[Data to process — start]
/-- Settles O4: reset puts OPCOUNT at 0, a registration is checked by the model, a store keeps the canonical form. -/
theorem hostKeepsInvariant : Obligations.HostKeepsInvariant := by
  intro a s t hinv h
  obtain ⟨hmem, hreg, hfit⟩ := hinv
  cases a with
  | reset => cases h; exact inv_resetWith s.cfg s.sw s.devLog hmem hreg
  | trigger level => cases h; exact inv_triggerInterrupt level ⟨hmem, hreg, hfit⟩
  | switches sw => cases h; exact ⟨hmem, hreg, hfit⟩
  | register r =>
    simp only [hostAct] at h
    split at h
    · next hr => cases h; exact ⟨hmem, regionsOk_append hreg hr, hfit⟩
    · cases h
  | store p v => cases h; exact ⟨wf_write p v hmem, hreg, hfit⟩
  | deviceEvent tag => cases h; exact ⟨hmem, hreg, hfit⟩

/-- Settles O2: nothing is stored and no region registered (10_state.md R42). -/
theorem invariantAtReset : Obligations.InvariantAtReset := inv_resetWith {} 0 [] wf_reset rfl

end Sys2Proof.Proofs
end

section
/-! Translation and the byte and word accesses, each kind of place told apart (20_memory.md R62 to R76). -/

namespace Sys2Proof.Proofs

open Sys2Proof.Machine Sys2Proof.Laws

/-! ### Translation -/

/-- The entry is the high part, the low eleven address bits the low part (20_memory.md R74). -/
theorem translate_toNat (s : State) (a : Word) : (Machine.translate s a).toNat =
    (ptEntry s s.mb (BitVec.ofNat 5 (a.toNat / 2048))).toNat * 2048 + a.toNat % 2048 := by
  have hidx : a.extractLsb' 11 5 = BitVec.ofNat 5 (a.toNat / 2048) :=
    BitVec.eq_of_toNat_eq (by simp [BitVec.extractLsb'_toNat, Nat.shiftRight_eq_div_pow])
  have hlow : (a.extractLsb' 0 11).toNat = a.toNat % 2048 := by simp [BitVec.extractLsb'_toNat]
  rw [Machine.translate, hidx, BitVec.toNat_append, ← Nat.shiftLeft_add_eq_or_of_lt (a.extractLsb' 0 11).isLt,
    Nat.shiftLeft_eq, hlow]

/-- After reset every bank has the same entries, so that MB does not matter (10_state.md R42). -/
theorem translate_reset (mb : BitVec 3) (a : Word) :
    Machine.translate { State.reset with mb := mb } a =
      (State.resetBank[(a.extractLsb' 11 5).toNat]'(a.extractLsb' 11 5).isLt) ++ a.extractLsb' 0 11 := by
  simp [Machine.translate, ptEntry, State.reset, State.resetWith]

/-- Settles O12: the formula by `translate_toNat`, the worked values by `translate_reset`. -/
theorem translationFormula : Obligations.TranslationFormula := by
  refine ⟨fun s a k => ⟨translate_toNat s a, rfl⟩, fun mb => ?_⟩
  simp only [translate_reset]
  decide

/-! ### Accesses outside the register file -/

theorem resolve_of_ge (s : State) {a : Word} (ha : 0x100 ≤ a.toNat) : resolve s a = .phys (Machine.translate s a) :=
  if_neg (by omega)

theorem isDevice_of_ge (s : State) {a : Word} (ha : 0x100 ≤ a.toNat) :
    isDevice s a = decide (regionAt s.regions (Machine.translate s a) = some .device) := by
  simp only [isDevice, resolve_of_ge s ha]

theorem isWritable_of_ge (s : State) {a : Word} (ha : 0x100 ≤ a.toNat) :
    isWritable s a = decide (regionAt s.regions (Machine.translate s a) = some .ram) := by
  simp only [isWritable, resolve_of_ge s ha]

theorem isDevice_unmapped {s : State} {a : Word} (ha : 0x100 ≤ a.toNat)
    (h : regionAt s.regions (Machine.translate s a) = none) : isDevice s a = false := by
  rw [isDevice_of_ge s ha, h]; rfl

/-- Where no region is a read answers all ones (20_memory.md R62). -/
theorem readByte_unmapped {s : State} {a : Word} (ha : 0x100 ≤ a.toNat)
    (h : regionAt s.regions (Machine.translate s a) = none) : readByte s a = 0xFF := by
  simp only [readByte, resolve_of_ge s ha, physByte, h]

/-- A write outside RAM and the devices is dropped (20_memory.md R63, R64). -/
theorem memWrite8_of_ge_dropped {s : State} {a : Word} (v : Byte) (ha : 0x100 ≤ a.toNat)
    (hram : regionAt s.regions (Machine.translate s a) ≠ some .ram)
    (hdev : regionAt s.regions (Machine.translate s a) ≠ some .device) : memWrite8 a v s = s :=
  memWrite8_dropped v (by simpa [isWritable_of_ge s ha] using hram) (by simpa [isDevice_of_ge s ha] using hdev)

/-- Settles O14: unmapped bytes are no device's, so that reading them changes nothing. -/
theorem unmappedAccess : Obligations.UnmappedAccess := by
  intro s a v ha
  refine ⟨fun hnone => ⟨?_, ?_, fun ha' hnone' => ?_⟩, fun hrom => ?_⟩
  · rw [memRead8_quiet (isDevice_unmapped ha hnone), readByte_unmapped ha hnone]
  · exact memWrite8_of_ge_dropped v ha (by simp [hnone]) (by simp [hnone])
  · rw [memRead16_quiet (isDevice_unmapped ha hnone) (isDevice_unmapped ha' hnone'),
      readByte_unmapped ha hnone, readByte_unmapped ha' hnone']
    rfl
  · exact memWrite8_of_ge_dropped v ha (by simp [hrom]) (by simp [hrom])

/-! ### Accesses to a device -/

theorem regionAt_of_isDevice {s : State} {a : Word} {p : PAddr} (hd : isDevice s a = true)
    (hp : resolve s a = .phys p) : regionAt s.regions p = some .device := by
  simpa [isDevice, hp] using hd

/-- A device's read is recorded and changes nothing else (20_memory.md R66). -/
theorem readDone_device {s : State} {a : Word} {p : PAddr} (hd : isDevice s a = true)
    (hp : resolve s a = .phys p) : readDone s a = { s with devLog := .read p :: s.devLog } := by
  simp only [readDone, hp, physReadDone, regionAt_of_isDevice hd hp]

/-- A device's write is recorded and changes nothing else (20_memory.md R66). -/
theorem memWrite8_device {s : State} {a : Word} {p : PAddr} (v : Byte) (hd : isDevice s a = true)
    (hp : resolve s a = .phys p) : memWrite8 a v s = { s with devLog := .write p v :: s.devLog } := by
  simp only [memWrite8, hp, physWrite, regionAt_of_isDevice hd hp]

/-- Settles O15: the two laws of one write, and a device's record of it. -/
theorem writeThenRead : Obligations.WriteThenRead := by
  intro s a v hwf
  exact ⟨fun ha _ hb => readByte_memWrite8_same v hwf ha hb, fun _ hb hd => readByte_memWrite8_ne v hb hd,
    fun _ hd hp => memWrite8_device v hd hp⟩

/-! ### Word accesses -/

/-- Two devices see a word's reads in the order of its bytes (20_memory.md R65, R71). -/
theorem memRead16_device {s : State} {a : Word} {p q : PAddr} (hd : isDevice s a = true) (hp : resolve s a = .phys p)
    (hd' : isDevice s (a + 1) = true) (hq : resolve s (a + 1) = .phys q) :
    (memRead16 a s).2 = { s with devLog := .read q :: .read p :: s.devLog } := by
  change readDone (readDone s a) (a + 1) = _
  rw [readDone_device hd hp]
  exact readDone_device (s := { s with devLog := .read p :: s.devLog }) hd' hq

/-- Two devices see a word's writes in the order of its bytes (20_memory.md R65, R72). -/
theorem memWrite16_device {s : State} {a : Word} {p q : PAddr} (v : Word) (hd : isDevice s a = true)
    (hp : resolve s a = .phys p) (hd' : isDevice s (a + 1) = true) (hq : resolve s (a + 1) = .phys q) :
    memWrite16 a v s = { s with devLog := .write q (loByte v) :: .write p (hiByte v) :: s.devLog } := by
  rw [memWrite16, memWrite8_device _ hd hp]
  exact memWrite8_device (s := { s with devLog := .write p (hiByte v) :: s.devLog }) _ hd' hq

@[simp] theorem resolve_memWrite8 (s : State) (a b : Word) (v : Byte) :
    resolve (memWrite8 a v s) b = resolve s b :=
  resolve_congr (by simp) (by simp) b

@[simp] theorem isDevice_memWrite8 (s : State) (a b : Word) (v : Byte) :
    isDevice (memWrite8 a v s) b = isDevice s b :=
  isDevice_congr (by simp) (by simp) (by simp) b

@[simp] theorem isWritable_memWrite8 (s : State) (a b : Word) (v : Byte) :
    isWritable (memWrite8 a v s) b = isWritable s b :=
  isWritable_congr (by simp) (by simp) (by simp) b

/-- The high byte of a word written is at its address: the low byte goes to another place (20_memory.md R67). -/
theorem readByte_memWrite16_hi {s : State} {a : Word} (v : Word) (hwf : Memory.wf s.mem = true)
    (ha : isWritable s a = true) : readByte (memWrite16 a v s) a = hiByte v := by
  rw [memWrite16, readByte_memWrite8_ne _ (by simpa using (resolve_succ_ne s a).symm)
    (by simpa using writable_not_device ha)]
  exact readByte_memWrite8_same _ hwf ha rfl

/-- The low byte of a word written is at the next address (20_memory.md R67). -/
theorem readByte_memWrite16_lo {s : State} {a : Word} (v : Word) (hwf : Memory.wf s.mem = true)
    (ha : isWritable s (a + 1) = true) : readByte (memWrite16 a v s) (a + 1) = loByte v :=
  readByte_memWrite8_same _ (wf_memWrite8 a _ hwf) (by simpa using ha) rfl

/-- A word write leaves the byte of every other place alone, a device's apart. -/
theorem readByte_memWrite16_ne {s : State} {a b : Word} (v : Word) (ha : resolve s b ≠ resolve s a)
    (ha' : resolve s b ≠ resolve s (a + 1)) (hd : isDevice s b = false) :
    readByte (memWrite16 a v s) b = readByte s b := by
  rw [memWrite16, readByte_memWrite8_ne _ (by simpa using ha') (by simpa using hd), readByte_memWrite8_ne _ ha hd]

/-- A word written to writable bytes is the word read back (20_memory.md R65). -/
theorem memRead16_memWrite16 {s : State} {a : Word} (v : Word) (hwf : Memory.wf s.mem = true)
    (ha : isWritable s a = true) (ha' : isWritable s (a + 1) = true) :
    memRead16 a (memWrite16 a v s) = (v, memWrite16 a v s) := by
  rw [memRead16_quiet (by simpa [memWrite16] using writable_not_device ha)
    (by simpa [memWrite16] using writable_not_device ha'), readByte_memWrite16_hi v hwf ha,
    readByte_memWrite16_lo v hwf ha', wordOf_bytes]

/-- Settles O16: the two accesses are the definitions, the rest the lemmas of this part. -/
theorem wordAccess : Obligations.WordAccess := by
  intro s a v
  refine ⟨rfl, rfl, fun p q hd hp hd' hq => ?_, memRead16_quiet, fun hwf ha ha' => ?_⟩
  · exact ⟨memRead16_device hd hp hd' hq, memWrite16_device v hd hp hd' hq⟩
  · exact ⟨memRead16_memWrite16 v hwf ha ha', readByte_memWrite16_hi v hwf ha, readByte_memWrite16_lo v hwf ha',
      fun _ => readByte_memWrite16_ne v⟩

end Sys2Proof.Proofs
end

section
/-! The encoder and the decoder undo each other (30_encoding.md R100 to R107, R118, R119). Each format is treated once
in each direction: `run_…` says what its tree answers on the bytes the encoder gives, `…_faithful` that the bytes it
read are the encoding of what it answers. -/

namespace Sys2Proof.Proofs

open Sys2Proof.Machine Sys2Proof.Laws

/-! ### Decoding what was encoded: the fields -/

@[simp] theorem hiNibble_modeByte (r : Nibble) (d i : Bool) (st : IdxStep) : hiNibble (modeByte r d i st) = r :=
  hiNibble_append _ _

theorem modeByte_low (r : Nibble) (d i : Bool) (st : IdxStep) :
    (modeByte r d i st).extractLsb' 0 2 = st.bits ∧ (modeByte r d i st)[3] = d ∧ (modeByte r d i st)[2] = i := by
  cases st <;> revert r d i <;> decide

@[simp] theorem modeByte_mm (r : Nibble) (d i : Bool) (st : IdxStep) :
    (modeByte r d i st).extractLsb' 0 2 = st.bits :=
  (modeByte_low r d i st).1

@[simp] theorem modeByte_bit_d (r : Nibble) (d i : Bool) (st : IdxStep) : (modeByte r d i st)[3] = d :=
  (modeByte_low r d i st).2.1

@[simp] theorem modeByte_bit_i (r : Nibble) (d i : Bool) (st : IdxStep) : (modeByte r d i st)[2] = i :=
  (modeByte_low r d i st).2.2

/-- No step is encoded by `mm = 3` (30_encoding.md R103). -/
@[simp] theorem bits_ne_three (st : IdxStep) : st.bits ≠ 3#2 := by cases st <;> decide

@[simp] theorem mm3_low (h : BitVec 6) : (h ++ 3#2 : Byte).extractLsb' 0 2 = 3#2 := by revert h; decide

@[simp] theorem mm3_high (h : BitVec 6) : (h ++ 3#2 : Byte).extractLsb' 2 6 = h := by revert h; decide

@[simp] theorem lowBank_bit3 (b : BitVec 3) : (lowBank b)[3] = false := lowBank_bit b

@[simp] theorem highBank_bit3 (b : BitVec 3) : (highBank b)[3] = true := highBank_bit b

/-! ### Decoding what was encoded: the formats -/

@[simp] theorem run_done (i : Instr) (rest : List Byte) : (Dec.done i).run rest = .ok (i, rest) := rfl

@[simp] theorem run_byte (k : Byte → Dec) (b : Byte) (rest : List Byte) :
    (Dec.byte k).run (b :: rest) = (k b).run rest := rfl

@[simp] theorem run_decByte (f : Byte → Instr) (b : Byte) (rest : List Byte) :
    (decByte f).run (b :: rest) = .ok (f b, rest) := rfl

@[simp] theorem run_decNibbles (f : Nibble → Nibble → Instr) (r n : Nibble) (rest : List Byte) :
    (decNibbles f).run ((r ++ n) :: rest) = .ok (f r n, rest) := by
  simp [decNibbles]

@[simp] theorem run_decWord (k : Word → Dec) (a : Word) (rest : List Byte) :
    (decWord k).run (hiByte a :: loByte a :: rest) = (k a).run rest := by
  simp [decWord]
[Data to process — finish]
The task: Include the first line of the listing, the line with "hreg hr, hfit⟩", and every line between them, each repeated exactly, and output only those.

Reply to the exercise:
/-- Settles O4: reset puts OPCOUNT at 0, a registration is checked by the model, a store keeps the canonical form. -/
theorem hostKeepsInvariant : Obligations.HostKeepsInvariant := by
  intro a s t hinv h
  obtain ⟨hmem, hreg, hfit⟩ := hinv
  cases a with
  | reset => cases h; exact inv_resetWith s.cfg s.sw s.devLog hmem hreg
  | trigger level => cases h; exact inv_triggerInterrupt level ⟨hmem, hreg, hfit⟩
  | switches sw => cases h; exact ⟨hmem, hreg, hfit⟩
  | register r =>
    simp only [hostAct] at h
    split at h
    · next hr => cases h; exact ⟨hmem, regionsOk_append hreg hr, hfit⟩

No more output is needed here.